- What to do -
Once every line in the data below has been checked for "scanning", give the number of lines that hold it, and only that.
■ ■ ■ ■ ■
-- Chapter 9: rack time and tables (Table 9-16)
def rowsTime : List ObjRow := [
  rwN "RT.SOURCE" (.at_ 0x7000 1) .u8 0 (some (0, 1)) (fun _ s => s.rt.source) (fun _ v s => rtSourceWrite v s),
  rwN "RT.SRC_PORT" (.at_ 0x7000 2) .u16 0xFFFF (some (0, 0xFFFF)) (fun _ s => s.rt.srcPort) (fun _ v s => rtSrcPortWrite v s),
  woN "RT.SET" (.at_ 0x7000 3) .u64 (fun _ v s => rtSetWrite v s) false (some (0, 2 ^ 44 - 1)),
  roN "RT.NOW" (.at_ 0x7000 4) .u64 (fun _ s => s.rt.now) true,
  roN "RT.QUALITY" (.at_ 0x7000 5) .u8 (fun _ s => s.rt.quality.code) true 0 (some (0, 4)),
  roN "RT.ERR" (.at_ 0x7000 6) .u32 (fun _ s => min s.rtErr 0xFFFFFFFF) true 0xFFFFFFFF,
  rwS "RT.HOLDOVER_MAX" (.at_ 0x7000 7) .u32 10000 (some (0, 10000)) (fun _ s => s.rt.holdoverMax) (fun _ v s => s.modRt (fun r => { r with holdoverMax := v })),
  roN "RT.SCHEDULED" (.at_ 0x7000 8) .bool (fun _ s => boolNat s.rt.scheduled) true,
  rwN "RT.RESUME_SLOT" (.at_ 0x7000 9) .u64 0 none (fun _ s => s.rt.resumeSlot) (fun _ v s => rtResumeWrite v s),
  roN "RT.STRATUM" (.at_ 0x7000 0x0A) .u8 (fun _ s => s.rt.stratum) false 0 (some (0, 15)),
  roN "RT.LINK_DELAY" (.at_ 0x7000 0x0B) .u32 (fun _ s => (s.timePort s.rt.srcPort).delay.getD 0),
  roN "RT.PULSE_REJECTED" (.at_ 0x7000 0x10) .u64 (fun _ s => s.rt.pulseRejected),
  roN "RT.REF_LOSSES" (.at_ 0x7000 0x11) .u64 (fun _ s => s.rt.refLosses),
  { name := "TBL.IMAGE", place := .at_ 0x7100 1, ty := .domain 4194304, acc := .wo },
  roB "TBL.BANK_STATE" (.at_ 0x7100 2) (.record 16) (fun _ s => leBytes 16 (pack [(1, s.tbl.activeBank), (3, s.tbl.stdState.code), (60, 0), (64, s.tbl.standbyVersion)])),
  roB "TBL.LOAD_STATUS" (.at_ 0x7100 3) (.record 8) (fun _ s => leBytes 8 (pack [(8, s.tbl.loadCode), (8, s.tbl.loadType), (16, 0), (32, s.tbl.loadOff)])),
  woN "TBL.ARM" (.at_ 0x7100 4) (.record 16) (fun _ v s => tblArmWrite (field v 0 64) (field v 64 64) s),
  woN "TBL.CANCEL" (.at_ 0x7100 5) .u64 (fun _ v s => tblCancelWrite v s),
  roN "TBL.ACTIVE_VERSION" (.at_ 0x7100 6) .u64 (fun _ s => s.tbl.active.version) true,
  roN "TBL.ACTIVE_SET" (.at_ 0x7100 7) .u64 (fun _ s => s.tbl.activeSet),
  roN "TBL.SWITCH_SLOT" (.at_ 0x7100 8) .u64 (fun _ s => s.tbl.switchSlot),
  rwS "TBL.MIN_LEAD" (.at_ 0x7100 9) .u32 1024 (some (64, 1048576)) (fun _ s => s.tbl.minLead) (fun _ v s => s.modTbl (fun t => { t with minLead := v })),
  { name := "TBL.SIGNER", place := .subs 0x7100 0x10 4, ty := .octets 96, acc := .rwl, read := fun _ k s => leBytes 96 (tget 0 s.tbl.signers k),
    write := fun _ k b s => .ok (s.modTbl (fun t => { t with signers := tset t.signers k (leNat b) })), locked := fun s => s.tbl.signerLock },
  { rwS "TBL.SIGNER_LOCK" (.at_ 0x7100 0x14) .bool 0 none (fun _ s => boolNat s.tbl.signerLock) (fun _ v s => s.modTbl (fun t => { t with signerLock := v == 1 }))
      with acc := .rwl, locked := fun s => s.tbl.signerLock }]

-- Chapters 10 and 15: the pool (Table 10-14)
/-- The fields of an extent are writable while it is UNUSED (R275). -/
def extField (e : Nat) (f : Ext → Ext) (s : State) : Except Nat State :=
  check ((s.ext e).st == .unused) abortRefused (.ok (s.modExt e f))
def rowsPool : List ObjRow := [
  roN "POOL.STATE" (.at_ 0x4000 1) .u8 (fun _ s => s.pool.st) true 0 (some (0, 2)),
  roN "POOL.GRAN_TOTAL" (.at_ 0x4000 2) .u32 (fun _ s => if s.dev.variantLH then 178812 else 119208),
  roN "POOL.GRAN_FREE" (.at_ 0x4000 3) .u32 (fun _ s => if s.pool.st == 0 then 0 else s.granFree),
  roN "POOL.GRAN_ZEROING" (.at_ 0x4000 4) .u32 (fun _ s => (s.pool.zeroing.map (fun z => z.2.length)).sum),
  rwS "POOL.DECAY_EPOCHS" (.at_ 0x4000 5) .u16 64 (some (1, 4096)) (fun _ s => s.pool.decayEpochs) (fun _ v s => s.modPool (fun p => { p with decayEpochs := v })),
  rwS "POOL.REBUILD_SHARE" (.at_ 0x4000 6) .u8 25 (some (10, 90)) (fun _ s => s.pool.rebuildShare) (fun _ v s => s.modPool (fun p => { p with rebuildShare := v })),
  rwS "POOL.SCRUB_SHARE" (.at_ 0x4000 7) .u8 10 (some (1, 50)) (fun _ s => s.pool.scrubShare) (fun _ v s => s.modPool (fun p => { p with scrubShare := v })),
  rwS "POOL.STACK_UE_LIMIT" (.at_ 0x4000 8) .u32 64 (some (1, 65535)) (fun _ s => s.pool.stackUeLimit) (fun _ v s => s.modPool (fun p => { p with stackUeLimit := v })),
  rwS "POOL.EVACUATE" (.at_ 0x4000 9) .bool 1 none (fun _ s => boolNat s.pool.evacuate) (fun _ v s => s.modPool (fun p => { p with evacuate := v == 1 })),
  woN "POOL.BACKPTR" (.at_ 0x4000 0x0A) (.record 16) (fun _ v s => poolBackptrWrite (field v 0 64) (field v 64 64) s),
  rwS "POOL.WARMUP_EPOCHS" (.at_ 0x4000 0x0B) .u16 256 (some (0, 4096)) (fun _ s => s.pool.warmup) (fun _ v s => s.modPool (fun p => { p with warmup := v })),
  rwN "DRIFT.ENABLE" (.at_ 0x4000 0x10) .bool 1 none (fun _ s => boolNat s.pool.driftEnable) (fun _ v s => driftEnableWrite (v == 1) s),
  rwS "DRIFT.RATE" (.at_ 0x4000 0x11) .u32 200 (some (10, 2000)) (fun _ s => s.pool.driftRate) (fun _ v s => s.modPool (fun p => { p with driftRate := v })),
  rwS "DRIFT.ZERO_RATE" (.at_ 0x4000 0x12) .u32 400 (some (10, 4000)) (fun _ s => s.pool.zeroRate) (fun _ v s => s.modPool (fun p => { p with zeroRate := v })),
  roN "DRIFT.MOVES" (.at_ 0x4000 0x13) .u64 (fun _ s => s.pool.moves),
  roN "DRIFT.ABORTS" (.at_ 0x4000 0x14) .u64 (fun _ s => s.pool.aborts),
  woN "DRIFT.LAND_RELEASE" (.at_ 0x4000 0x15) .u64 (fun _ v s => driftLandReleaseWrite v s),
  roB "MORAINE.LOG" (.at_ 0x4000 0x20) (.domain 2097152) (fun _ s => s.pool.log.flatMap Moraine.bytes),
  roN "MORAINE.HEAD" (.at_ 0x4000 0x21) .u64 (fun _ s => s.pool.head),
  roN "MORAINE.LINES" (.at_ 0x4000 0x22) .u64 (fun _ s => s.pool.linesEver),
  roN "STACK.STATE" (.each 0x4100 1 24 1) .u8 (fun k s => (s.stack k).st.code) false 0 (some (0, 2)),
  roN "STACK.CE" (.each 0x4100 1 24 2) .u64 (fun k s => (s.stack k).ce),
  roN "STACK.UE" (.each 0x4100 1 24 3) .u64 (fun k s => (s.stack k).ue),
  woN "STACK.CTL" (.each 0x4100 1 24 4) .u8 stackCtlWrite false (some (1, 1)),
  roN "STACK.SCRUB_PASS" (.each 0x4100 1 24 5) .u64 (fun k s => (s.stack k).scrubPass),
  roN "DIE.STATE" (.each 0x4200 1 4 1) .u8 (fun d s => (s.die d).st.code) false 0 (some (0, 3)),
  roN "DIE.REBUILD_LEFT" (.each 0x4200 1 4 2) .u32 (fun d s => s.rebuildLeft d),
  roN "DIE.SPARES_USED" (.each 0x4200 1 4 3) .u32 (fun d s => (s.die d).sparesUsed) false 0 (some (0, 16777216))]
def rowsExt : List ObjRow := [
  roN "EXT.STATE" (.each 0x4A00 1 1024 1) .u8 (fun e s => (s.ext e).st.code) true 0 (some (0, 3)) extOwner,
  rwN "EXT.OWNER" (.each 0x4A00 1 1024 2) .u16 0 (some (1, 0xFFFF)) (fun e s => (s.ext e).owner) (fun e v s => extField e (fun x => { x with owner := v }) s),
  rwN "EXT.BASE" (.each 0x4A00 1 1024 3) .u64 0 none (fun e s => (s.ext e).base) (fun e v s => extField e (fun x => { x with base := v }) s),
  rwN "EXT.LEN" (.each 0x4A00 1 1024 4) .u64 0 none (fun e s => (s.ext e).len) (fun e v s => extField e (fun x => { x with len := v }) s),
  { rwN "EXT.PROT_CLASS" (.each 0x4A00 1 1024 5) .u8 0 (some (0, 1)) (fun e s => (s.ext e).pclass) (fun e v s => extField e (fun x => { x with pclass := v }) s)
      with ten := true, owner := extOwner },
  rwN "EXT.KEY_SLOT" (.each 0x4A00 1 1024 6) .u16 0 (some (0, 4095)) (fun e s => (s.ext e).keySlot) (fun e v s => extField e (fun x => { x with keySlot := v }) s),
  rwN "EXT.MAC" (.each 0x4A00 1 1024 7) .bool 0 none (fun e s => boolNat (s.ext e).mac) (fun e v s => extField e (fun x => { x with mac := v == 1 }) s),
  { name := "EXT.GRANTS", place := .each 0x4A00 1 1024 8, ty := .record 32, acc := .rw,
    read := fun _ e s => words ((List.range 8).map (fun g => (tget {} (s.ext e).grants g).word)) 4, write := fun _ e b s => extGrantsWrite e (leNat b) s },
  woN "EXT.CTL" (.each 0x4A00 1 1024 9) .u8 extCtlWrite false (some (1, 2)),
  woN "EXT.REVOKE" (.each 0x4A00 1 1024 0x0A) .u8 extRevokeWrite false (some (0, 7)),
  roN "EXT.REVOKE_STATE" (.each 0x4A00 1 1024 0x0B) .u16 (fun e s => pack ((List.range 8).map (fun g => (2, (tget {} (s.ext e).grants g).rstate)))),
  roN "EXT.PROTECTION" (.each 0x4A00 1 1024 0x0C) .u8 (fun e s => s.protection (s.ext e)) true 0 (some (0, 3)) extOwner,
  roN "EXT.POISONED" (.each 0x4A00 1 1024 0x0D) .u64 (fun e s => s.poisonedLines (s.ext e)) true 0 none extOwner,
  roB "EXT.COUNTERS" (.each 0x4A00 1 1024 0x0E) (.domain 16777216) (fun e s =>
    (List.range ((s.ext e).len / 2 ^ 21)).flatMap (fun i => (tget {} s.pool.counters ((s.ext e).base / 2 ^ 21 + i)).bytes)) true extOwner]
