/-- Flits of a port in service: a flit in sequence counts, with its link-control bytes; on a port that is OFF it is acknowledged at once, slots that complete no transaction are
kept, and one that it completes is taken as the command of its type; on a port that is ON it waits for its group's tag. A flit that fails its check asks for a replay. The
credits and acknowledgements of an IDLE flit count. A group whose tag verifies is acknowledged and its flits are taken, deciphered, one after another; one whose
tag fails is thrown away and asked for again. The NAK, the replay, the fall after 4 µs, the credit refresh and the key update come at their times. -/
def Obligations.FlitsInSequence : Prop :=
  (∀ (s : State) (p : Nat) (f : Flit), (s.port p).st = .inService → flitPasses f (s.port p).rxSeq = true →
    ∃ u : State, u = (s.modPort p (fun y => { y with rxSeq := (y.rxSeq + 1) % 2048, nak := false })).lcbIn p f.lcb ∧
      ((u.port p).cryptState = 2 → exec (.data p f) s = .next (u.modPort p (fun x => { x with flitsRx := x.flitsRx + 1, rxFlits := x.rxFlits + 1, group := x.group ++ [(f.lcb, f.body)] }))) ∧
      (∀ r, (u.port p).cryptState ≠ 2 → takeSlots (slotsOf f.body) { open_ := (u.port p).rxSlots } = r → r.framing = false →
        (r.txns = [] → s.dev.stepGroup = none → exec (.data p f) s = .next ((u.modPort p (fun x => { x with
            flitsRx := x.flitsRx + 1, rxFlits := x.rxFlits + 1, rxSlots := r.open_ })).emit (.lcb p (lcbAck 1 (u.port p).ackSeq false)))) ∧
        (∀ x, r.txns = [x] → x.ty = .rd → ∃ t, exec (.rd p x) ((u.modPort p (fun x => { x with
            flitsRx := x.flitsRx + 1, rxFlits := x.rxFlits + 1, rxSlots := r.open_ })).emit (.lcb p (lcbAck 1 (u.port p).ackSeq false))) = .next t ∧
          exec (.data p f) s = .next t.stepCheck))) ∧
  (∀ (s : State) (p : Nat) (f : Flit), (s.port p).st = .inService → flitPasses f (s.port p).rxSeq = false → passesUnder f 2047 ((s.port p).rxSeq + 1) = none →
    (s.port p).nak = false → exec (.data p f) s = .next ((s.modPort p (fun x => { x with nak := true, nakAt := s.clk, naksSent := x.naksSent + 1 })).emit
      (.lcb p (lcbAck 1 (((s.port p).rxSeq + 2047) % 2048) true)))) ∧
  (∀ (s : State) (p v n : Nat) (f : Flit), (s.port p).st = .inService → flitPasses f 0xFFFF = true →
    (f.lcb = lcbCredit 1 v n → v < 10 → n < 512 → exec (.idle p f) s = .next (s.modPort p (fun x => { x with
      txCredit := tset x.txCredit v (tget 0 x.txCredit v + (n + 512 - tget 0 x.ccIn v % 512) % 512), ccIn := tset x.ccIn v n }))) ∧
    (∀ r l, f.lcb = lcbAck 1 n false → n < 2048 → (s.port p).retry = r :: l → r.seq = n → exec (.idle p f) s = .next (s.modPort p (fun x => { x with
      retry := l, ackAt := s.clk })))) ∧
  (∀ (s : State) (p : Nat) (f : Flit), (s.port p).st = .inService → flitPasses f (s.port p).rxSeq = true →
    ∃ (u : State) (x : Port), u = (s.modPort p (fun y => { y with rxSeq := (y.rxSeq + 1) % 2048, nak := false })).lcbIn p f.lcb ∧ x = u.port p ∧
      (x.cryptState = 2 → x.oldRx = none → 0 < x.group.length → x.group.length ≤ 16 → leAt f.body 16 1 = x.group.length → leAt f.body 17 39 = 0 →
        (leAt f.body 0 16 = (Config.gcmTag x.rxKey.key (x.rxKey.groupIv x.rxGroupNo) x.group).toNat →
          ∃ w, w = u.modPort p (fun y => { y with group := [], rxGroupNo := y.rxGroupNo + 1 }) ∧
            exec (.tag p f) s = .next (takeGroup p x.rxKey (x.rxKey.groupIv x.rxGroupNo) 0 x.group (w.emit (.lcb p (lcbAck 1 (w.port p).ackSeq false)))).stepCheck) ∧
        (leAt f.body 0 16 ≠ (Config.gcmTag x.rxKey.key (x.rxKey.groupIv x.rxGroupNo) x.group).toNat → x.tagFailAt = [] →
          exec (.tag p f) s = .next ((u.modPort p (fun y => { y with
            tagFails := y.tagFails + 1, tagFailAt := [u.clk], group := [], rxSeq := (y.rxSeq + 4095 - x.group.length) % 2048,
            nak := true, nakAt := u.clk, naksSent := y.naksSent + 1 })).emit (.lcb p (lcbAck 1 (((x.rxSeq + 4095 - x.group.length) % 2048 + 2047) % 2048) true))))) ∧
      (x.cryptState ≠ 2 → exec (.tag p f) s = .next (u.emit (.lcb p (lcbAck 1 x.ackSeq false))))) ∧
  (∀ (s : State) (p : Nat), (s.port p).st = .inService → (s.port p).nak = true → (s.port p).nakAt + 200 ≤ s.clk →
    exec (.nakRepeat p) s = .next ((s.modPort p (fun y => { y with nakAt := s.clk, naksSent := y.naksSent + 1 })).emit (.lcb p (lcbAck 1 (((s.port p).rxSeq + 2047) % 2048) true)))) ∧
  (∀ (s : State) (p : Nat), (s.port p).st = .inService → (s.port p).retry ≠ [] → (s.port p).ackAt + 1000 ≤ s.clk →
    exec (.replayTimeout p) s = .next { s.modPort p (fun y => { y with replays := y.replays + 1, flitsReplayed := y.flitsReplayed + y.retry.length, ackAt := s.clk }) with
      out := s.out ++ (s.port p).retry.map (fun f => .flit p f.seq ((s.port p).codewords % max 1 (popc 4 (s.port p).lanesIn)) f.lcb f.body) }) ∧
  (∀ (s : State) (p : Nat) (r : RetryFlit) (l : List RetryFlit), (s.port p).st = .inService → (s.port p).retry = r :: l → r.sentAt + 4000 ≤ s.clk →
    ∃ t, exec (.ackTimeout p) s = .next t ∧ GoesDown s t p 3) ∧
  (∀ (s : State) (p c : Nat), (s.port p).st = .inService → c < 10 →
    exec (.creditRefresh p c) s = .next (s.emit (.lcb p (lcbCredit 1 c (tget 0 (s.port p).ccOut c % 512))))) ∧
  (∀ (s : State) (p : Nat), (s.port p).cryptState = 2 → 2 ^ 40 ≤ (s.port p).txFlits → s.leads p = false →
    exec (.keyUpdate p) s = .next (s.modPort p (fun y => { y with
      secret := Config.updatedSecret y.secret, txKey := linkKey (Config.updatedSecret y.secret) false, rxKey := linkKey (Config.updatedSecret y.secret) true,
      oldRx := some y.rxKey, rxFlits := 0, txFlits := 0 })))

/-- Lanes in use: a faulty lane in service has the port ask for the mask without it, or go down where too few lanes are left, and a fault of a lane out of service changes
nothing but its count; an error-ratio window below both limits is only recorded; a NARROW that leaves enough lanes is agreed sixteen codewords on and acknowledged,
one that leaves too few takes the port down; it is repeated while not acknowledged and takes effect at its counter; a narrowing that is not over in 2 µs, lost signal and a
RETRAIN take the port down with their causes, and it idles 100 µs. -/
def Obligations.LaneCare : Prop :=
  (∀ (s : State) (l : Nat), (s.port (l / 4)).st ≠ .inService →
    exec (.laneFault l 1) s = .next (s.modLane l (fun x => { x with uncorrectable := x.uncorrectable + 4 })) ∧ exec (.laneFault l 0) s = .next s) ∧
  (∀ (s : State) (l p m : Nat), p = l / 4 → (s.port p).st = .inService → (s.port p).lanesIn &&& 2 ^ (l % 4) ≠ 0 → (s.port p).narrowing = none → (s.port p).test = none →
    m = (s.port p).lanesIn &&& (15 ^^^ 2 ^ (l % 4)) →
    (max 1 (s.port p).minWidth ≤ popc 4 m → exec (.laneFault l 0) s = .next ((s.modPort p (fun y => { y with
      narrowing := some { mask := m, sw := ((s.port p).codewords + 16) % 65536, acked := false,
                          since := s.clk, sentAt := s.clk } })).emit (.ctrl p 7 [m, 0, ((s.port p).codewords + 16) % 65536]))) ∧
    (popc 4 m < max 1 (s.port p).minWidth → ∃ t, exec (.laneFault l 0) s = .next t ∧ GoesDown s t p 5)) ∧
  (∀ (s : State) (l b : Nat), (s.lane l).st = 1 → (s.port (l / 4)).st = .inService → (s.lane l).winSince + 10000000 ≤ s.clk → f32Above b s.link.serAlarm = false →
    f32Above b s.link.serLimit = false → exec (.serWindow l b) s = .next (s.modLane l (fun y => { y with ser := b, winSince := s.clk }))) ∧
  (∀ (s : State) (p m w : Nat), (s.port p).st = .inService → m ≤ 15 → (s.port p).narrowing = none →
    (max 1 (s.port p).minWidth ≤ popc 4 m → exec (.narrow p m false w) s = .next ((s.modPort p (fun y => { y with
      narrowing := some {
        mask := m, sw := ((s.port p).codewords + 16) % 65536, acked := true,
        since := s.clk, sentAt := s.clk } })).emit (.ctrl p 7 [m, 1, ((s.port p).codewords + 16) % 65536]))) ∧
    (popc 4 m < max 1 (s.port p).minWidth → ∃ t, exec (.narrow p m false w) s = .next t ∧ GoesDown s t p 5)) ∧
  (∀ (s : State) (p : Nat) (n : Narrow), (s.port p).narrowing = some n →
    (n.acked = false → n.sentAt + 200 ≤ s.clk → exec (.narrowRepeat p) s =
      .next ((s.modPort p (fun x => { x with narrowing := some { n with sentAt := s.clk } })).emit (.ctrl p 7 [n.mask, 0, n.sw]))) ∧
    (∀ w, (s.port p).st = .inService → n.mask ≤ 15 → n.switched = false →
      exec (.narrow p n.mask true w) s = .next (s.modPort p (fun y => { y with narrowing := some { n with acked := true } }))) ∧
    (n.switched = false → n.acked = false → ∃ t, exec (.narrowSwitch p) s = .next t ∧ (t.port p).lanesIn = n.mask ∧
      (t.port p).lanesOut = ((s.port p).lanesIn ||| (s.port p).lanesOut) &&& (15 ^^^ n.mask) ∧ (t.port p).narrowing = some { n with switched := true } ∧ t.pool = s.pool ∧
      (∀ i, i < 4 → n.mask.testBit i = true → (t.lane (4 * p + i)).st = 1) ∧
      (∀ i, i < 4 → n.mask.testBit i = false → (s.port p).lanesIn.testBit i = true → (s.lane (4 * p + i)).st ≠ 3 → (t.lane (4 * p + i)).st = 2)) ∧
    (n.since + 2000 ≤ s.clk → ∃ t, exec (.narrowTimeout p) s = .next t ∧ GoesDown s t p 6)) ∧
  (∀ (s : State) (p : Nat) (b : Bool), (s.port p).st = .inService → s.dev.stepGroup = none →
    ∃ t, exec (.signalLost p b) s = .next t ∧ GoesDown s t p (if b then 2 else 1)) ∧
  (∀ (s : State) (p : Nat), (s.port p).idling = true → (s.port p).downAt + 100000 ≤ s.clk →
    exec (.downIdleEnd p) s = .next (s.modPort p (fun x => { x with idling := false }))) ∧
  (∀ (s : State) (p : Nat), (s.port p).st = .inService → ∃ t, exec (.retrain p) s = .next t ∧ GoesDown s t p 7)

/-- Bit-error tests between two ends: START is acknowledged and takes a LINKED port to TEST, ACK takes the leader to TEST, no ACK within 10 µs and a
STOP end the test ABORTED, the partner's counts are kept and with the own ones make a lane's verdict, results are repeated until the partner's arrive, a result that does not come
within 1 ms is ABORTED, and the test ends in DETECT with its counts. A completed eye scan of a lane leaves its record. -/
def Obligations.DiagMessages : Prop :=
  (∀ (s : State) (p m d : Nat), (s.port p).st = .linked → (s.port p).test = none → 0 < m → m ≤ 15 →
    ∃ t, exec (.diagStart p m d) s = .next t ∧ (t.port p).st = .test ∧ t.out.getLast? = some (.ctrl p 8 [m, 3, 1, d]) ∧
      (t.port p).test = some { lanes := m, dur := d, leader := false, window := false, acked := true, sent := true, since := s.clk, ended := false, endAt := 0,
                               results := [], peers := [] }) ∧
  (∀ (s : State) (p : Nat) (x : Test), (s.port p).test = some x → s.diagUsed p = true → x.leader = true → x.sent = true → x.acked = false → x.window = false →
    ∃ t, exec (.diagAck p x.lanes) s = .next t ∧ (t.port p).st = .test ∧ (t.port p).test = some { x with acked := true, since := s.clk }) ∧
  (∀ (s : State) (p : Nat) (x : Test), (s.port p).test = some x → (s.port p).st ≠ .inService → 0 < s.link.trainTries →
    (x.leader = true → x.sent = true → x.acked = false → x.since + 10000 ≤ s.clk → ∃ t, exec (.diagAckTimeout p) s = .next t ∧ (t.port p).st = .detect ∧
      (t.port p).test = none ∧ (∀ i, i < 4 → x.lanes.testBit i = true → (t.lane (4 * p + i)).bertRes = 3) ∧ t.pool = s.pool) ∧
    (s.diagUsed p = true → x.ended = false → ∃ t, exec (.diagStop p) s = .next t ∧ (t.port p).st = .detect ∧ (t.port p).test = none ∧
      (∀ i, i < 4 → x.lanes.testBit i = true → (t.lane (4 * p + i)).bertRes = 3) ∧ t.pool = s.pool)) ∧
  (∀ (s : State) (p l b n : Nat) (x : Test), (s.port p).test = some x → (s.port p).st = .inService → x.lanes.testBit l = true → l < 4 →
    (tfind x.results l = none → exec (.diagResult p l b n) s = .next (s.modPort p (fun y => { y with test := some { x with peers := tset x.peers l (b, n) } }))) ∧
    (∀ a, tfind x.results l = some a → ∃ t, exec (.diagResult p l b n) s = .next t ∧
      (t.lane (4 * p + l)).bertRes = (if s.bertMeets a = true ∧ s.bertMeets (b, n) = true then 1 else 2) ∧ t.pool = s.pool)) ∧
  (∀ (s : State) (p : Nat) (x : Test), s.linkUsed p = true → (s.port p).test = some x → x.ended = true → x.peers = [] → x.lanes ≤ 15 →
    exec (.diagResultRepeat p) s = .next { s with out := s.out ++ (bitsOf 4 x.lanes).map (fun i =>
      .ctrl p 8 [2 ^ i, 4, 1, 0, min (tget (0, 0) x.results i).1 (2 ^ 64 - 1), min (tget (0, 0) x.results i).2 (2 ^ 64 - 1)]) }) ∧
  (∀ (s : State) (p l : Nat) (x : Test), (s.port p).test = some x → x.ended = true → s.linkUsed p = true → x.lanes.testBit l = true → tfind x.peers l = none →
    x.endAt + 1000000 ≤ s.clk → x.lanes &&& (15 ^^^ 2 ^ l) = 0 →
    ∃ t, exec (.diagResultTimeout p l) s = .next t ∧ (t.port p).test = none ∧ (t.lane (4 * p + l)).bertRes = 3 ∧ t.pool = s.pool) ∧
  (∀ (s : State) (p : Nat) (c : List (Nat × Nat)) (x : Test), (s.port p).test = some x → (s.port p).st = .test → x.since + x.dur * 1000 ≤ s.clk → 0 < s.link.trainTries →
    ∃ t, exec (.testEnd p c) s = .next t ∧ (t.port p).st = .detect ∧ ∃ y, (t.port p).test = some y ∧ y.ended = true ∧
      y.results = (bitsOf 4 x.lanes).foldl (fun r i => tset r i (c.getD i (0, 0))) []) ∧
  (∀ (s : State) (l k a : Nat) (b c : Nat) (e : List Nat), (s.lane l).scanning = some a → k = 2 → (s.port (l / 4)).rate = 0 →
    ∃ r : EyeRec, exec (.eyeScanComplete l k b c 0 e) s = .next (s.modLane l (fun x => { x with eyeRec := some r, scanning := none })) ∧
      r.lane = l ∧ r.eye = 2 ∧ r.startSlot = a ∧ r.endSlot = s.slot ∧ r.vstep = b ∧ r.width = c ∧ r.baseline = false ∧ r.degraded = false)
■ ■ ■ ■ ■
- Your solution -
2